The question arises how to generate a stemma or tree from a set of versions. Many of the phylogenetic approaches use a distance matrix: a table that describes how different each version is from every other version. Since in an MVD all the bits of text that are shared by versions and the bits that are different have already been computed, making a distance matrix is easy. The distance matrix for the four versions/layers of Abed Ben Haroun by Charles Harpur looks like this:


Obviously the edit-distance between each version with itself is 0, which explains the diagonal of zeros in the table. The larger the number the more 'distant' it is from the other version. So here the biggest difference is between versions C and D. Of the other values only half are needed, since the distance between versions A and D is the same as the distance between D and A. But the format is traditional, and can be fed into a tree-drawing algorithm. There are many of these but one of the best distance-based methods is neighbour-join. The version I chose is a refinement of that technique published some years ago by Desper and Gascuel called 'FastME'. The tree-view is provided by the 'drawgram' program in the Phylip package, which allows different visualisations of rooted trees, since these represent most closely the humanist's stemma.

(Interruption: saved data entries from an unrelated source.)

-- ==== Sys2Proof/Machine/Issue.lean ====
section
/-! DEFINITION. The Issue Status Unit's own operations (chapter 8): the cache, issue status, query slots. -/

namespace Sys2Proof.Machine

/-! ### The cache (R124 to R128) -/

/-- Enter a notice: the item's entry moves to the newest end with age 0 and the new status; a new entry in a full cache evicts the
oldest (R125, R127). -/
def enterNotice (st : NoticeStatus) (c : List Notice) (x : Item) : List Notice :=
  let rest := c.filter fun e => e.item != x
  let kept := if c.any fun e => e.item == x then rest else if cacheSize ≤ c.length then c.drop 1 else c
  kept ++ [{ item := x, status := st, age := 0 }]

/-- The cache's status for an item (R129). -/
def noticeOf (x : Item) (c : List Notice) : Option NoticeStatus := (c.find? fun e => e.item == x).map Notice.status

/-- The notice lifetime in seconds (R6). -/
def lifetimeSeconds (c : Config) : Nat := c.lifetime * 60

/-- Remove the entries whose age has reached the lifetime, oldest first, stopping at the first that is younger (R128). -/
def expireNotices (lifetime : Nat) (c : List Notice) : List Notice := c.dropWhile fun e => decide (lifetime ≤ e.age)

/-- Every entry ages by one at a seconds tick (R128). -/
def ageNotices (c : List Notice) : List Notice := c.map fun e => { e with age := e.age + 1 }

/-! ### Issue status (R129, R135) -/

/-- The outcome of an issue-status request (R129). -/
inductive IssueStatus where
  | byMark | byNotice | byAnswer
  | unissued | returned
  | unknown
  | ask
  deriving DecidableEq, Repr

/-- R129, table. -/
def issueStatus (mark : IssueMark) (entry : Option NoticeStatus) (registry : Nat) : IssueStatus :=
  match mark, entry with
  | _, some .returned => .returned
  | .issued, some .issued => .byMark
  | .issued, none => .byMark
  | .notIssued, some .issued => .byNotice
  | .notIssued, none => if registry = noRegistry then .unissued else .ask

def State.issueStatusOf (s : State) (r : Record) : IssueStatus :=
  issueStatus r.mark (noticeOf r.item s.cache) s.sys.cfg.registry

/-- The outcome a matching ANSWER carries (R135, table). -/
def answerOutcome (st : AnswerStatus) (error : Bool) : IssueStatus :=
  if error then .unknown else match st with
    | .issued => .byAnswer
    | .notIssued => .unissued
    | .unknown => .unknown

/-- At the re-evaluation a matching ANSWER calls for, its outcome stands in place of the table's, unless the table gives ISSUED from
the mark or NOT ISSUED from a RETURN notice (R135). -/
def withAnswer (answer : Option IssueStatus) (table : IssueStatus) : IssueStatus :=
  match answer, table with
  | none, t => t
  | some _, .byMark => .byMark
  | some _, .returned => .returned
  | some a, _ => a

/-! ### Query slots (R131 to R134) -/

/-- The tag of slot `k` used with sequence `q` (R131). -/
def queryTag (k q : BitVec 2) : Nat := k.toNat * 4 + q.toNat

def allSlots : List (BitVec 2) := [0, 1, 2, 3]

/-- The lowest-numbered FREE slot (R132). -/
def Queries.freeSlot (q : Queries) : Option (BitVec 2) := allSlots.find? fun k => (q.slots.get k).use.isNone

/-- Set or clear the query slot field of a LEAD record (R90). -/
def State.setSlotField (s : State) (x : Item) (k : Option (BitVec 2)) : State :=
  match s.lead? x with
  | some (r, l) => s.putLead r { l with slot := k }
  | none => s

/-- A FREE slot becomes WAITING for a record and offers its QUERY (R132, R133). -/
def State.takeSlot (s : State) (k : BitVec 2) (x : Item) : State :=
  let q := s.queries.slots.get k
  let t := s.setQueries { s.queries with
    slots := s.queries.slots.set k { q with use := some { item := x, position := s.positionOf x, tag := queryTag k q.seq } } }
  ((t.setSlotField x (some k)).offerQuery k).1

/-- Free a slot (R134): its QUERY is removed, the record's field cleared, the sequence advances, and the oldest waiting record takes
the slot at once. -/
def State.freeSlot (s : State) (k : BitVec 2) : State :=
  match (s.queries.slots.get k).use with
  | none => s
  | some u =>
    let t := (((s.giveUp (.query k)).askRemoval (ofSlot k)).setSlotField u.item none)
    let v := t.setQueries { t.queries with
      slots := t.queries.slots.set k { seq := (t.queries.slots.get k).seq + 1, use := none } }
    match v.queries.wait with
    | [] => v
    | y :: ys => (v.setQueries { v.queries with wait := ys }).takeSlot k y

/-- The record leaves the slot-wait list (R130, R137, R138). -/
def State.leaveSlotWait (s : State) (x : Item) : State :=
  s.setQueries { s.queries with wait := s.queries.wait.filter (· ≠ x) }

/-- A record that holds a slot or waits for one gives it up (R130, R138). `slot` is its query slot field. -/
def State.endQuery (s : State) (x : Item) (slot : Option (BitVec 2)) : State :=
  match slot with
  | some k => s.freeSlot k
  | none => s.leaveSlotWait x

/-- What the unit does with the outcome of a request in the asking manner (R130, R132). -/
def State.actOnStatus (s : State) (x : Item) (slot : Option (BitVec 2)) (o : IssueStatus) : State :=
  if o = .ask then
    if slot.isSome ∨ x ∈ s.queries.wait then s
    else match s.queries.freeSlot with
      | some k => s.takeSlot k x
      | none => s.setQueries { s.queries with wait := s.queries.wait ++ [x] }
  else s.endQuery x slot

/-- Hall Clear on the slots (R140). -/
def QSlot.hallClear (q : QSlot) : QSlot := if q.use.isSome then { seq := q.seq + 1, use := none } else q

def Queries.hallClear (q : Queries) : Queries := { slots := q.slots.map QSlot.hallClear, wait := [] }

end Sys2Proof.Machine
end

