-- ==== Sys2Proof/Machine/SweepCommands.lean ====
section
/-! DEFINITION. The commands of chapter 4: gaps, slots, the doze timer and the beams. -/

namespace Sys2Proof.Machine

/-- The gap timer expires (R52): a WAITING side begins a sweep. -/
def State.gapEnds (s : State) (sd : Side) : State :=
  let w := s.sweeps.get sd
  if isDue w.gap then
    let t := s.setSweep sd { w with gap := none }
    if w.state = .waiting then t.beginSweep sd else t
  else s

def execGapEnd (after : Nat) (side : Side) (s : State) : Host.Outcome State Fault Refusal :=
  .next ((s.advance after).gapEnds side)

/-- The tally with one more slot's outcome (R55). -/
def Round.tally (r : Round) : SlotOutcome → Round
  | .empty => { r with ended := r.ended + 1, empties := r.empties + 1 }
  | .single _ => { r with ended := r.ended + 1, singles := r.singles + 1 }
  | .collided => { r with ended := r.ended + 1, collided := r.collided + 1 }

/-- A SINGLE reply makes a sample: the doze timer restarts or the side wakes (R49), and the Passage Engine takes it (R55). -/
def State.slotReply (s : State) (sd : Side) (k : CoilNumber) : SlotOutcome → State
  | .single r => (s.activity sd).localSample sd k r
  | .empty | .collided => s

/-- What follows a slot's end on coil `k`, `r` being the round's tally with it: the next slot, the end of the round (R57, R58), or a
priority stop (R65; log 18, 20). -/
def State.afterSlot (s : State) (sd : Side) (k : CoilNumber) (r : Round) : State :=
  let w := s.sweeps.get sd
  let t := s.setSweep sd { w with round := none }
  if r.stopping then
    if w.exhausted then (t.drain sd k).endSweep sd false else t.restartNow sd
  else if r.q ≤ r.ended then s.weighRound sd k r (r.cut || s.liveSpent sd || w.exhausted)
  else if r.cut then t.moveOn sd
  else s.setSweep sd { w with round := some { r with slot := slotTime } }

/-- A slot ends with an outcome (R55). -/
def State.slotEnds (s : State) (sd : Side) (o : SlotOutcome) : State :=
  let w := s.sweeps.get sd
  match w.round, w.coilHere with
  | some r, some k => if r.slot = 0 then (s.slotReply sd k o).afterSlot sd k (r.tally o) else s
  | _, _ => s

def execSlotEnd (after : Nat) (side : Side) (outcome : SlotOutcome) (s : State) : Host.Outcome State Fault Refusal :=
  .next ((s.advance after).slotEnds side outcome)

/-- The doze timer expires (R49). -/
def State.dozes (s : State) (sd : Side) : State :=
  let w := s.sweeps.get sd
  if isDue w.doze then s.setSweep sd { w with mode := .doze, doze := none } else s

def execDozeTimerEnd (after : Nat) (side : Side) (s : State) : Host.Outcome State Fault Refusal :=
  .next ((s.advance after).dozes side)

/-- A beam input changes (R62): the pin takes the level, and a debouncer that reads it restarts its timer (R61, R3). -/
def State.beamChanges (s : State) (sd : Side) (bm : Beam) (broken : Bool) : State :=
  let p := s.pins.beamsBroken.get sd
  if p.get bm = broken then s
  else
    let t := { s with pins := { s.pins with beamsBroken := s.pins.beamsBroken.set sd (p.set bm broken) } }
    if s.acts sd then
      let w := s.sweeps.get sd
      t.setSweep sd { w with beams := w.beams.set bm { w.beams.get bm with timer := some beamStableTime } }
    else t

def execBeamInputChange (after : Nat) (side : Side) (beam : Beam) (broken : Bool) (s : State) :
    Host.Outcome State Fault Refusal :=
  .next ((s.advance after).beamChanges side beam broken)

/-- A beam's stability timer expires (R62): the taken state follows the input; a beam break restarts the doze timer or wakes the side
(R49) and is a priority trigger (R63). -/
def State.beamSettles (s : State) (sd : Side) (bm : Beam) : State :=
  let w := s.sweeps.get sd
  let b := w.beams.get bm
  if isDue b.timer then
    let input := (s.pins.beamsBroken.get sd).get bm
    let t := s.setSweep sd { w with beams := w.beams.set bm { broken := input, timer := none } }
    if input && !b.broken then (t.activity sd).priorityTrigger sd else t
  else s

def execBeamDebounceEnd (after : Nat) (side : Side) (beam : Beam) (s : State) : Host.Outcome State Fault Refusal :=
  .next ((s.advance after).beamSettles side beam)

end Sys2Proof.Machine
end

Stemmatic trees are useful even in cases where all the sources are written by the same person. What it shows in this case is which version derived from which – something that would require a lot of manual labour to discover. Often it is unclear in a collection of manuscript versions exactly which preceded which, but a phylogenetic tree makes this easy. Here's an example of Harpur's The Creek of the Four Graves. The h-numbers indicate physical versions and the internal layers are the bit added to the name introduced by a /.

How to make them

It is only really possible to make these trees from within Ecdosis. A back-end Java Web-service called Tree reads the MVD from the database and computes the distance matrix. It then builds the tree and streams it back to the Web-browser directly as an image. The controls at the bottom of the screen are contained in a JQuery module wrapped up as a Drupal module, which now form part of the Ecdosis-front collection. It is called 'tree'. There are some examples on the Charles Harpur site. Many of the 700 poems have more than one version so you should be able to select other poems from the Browse menu.

Thursday, 14 January 2016

Multi-version documents and standoff properties

I have written two new papers for Digital Scholarship in the Humanities on 'standoff properties as an alternative to XML', and a second on 'Automating textual variation with multi-version documents'. Together they form the basis of a model of how I think historical documents should be encoded. The now 25 year old drive for 'standardisation' has led to something of a dead-end: people have begun to realise that it is not in fact possible to standardise the encoding of documents written on analogue media. Instead of reusability, sharability and durability, such 'standards' provide only a fertile ground for embedding private technology and interpretations into texts that cannot then be reused for any other purpose. 'Standard' encoding also fails to propose a usable solution to textual variation, which is the one feature that all historical documents share. Rather than attempting to create a new standard, this model reuses existing formats already in use worldwide: HTML, CSS, RDFa, Unicode. Although the model can be fully expressed in these formats its internal representation predisposes the data into a form that facilitates the things that digital humanists want to do with it, rather than throwing up barriers to its processing and reuse. What is needed is something simple that works. This is my attempt to explain how that can be achieved.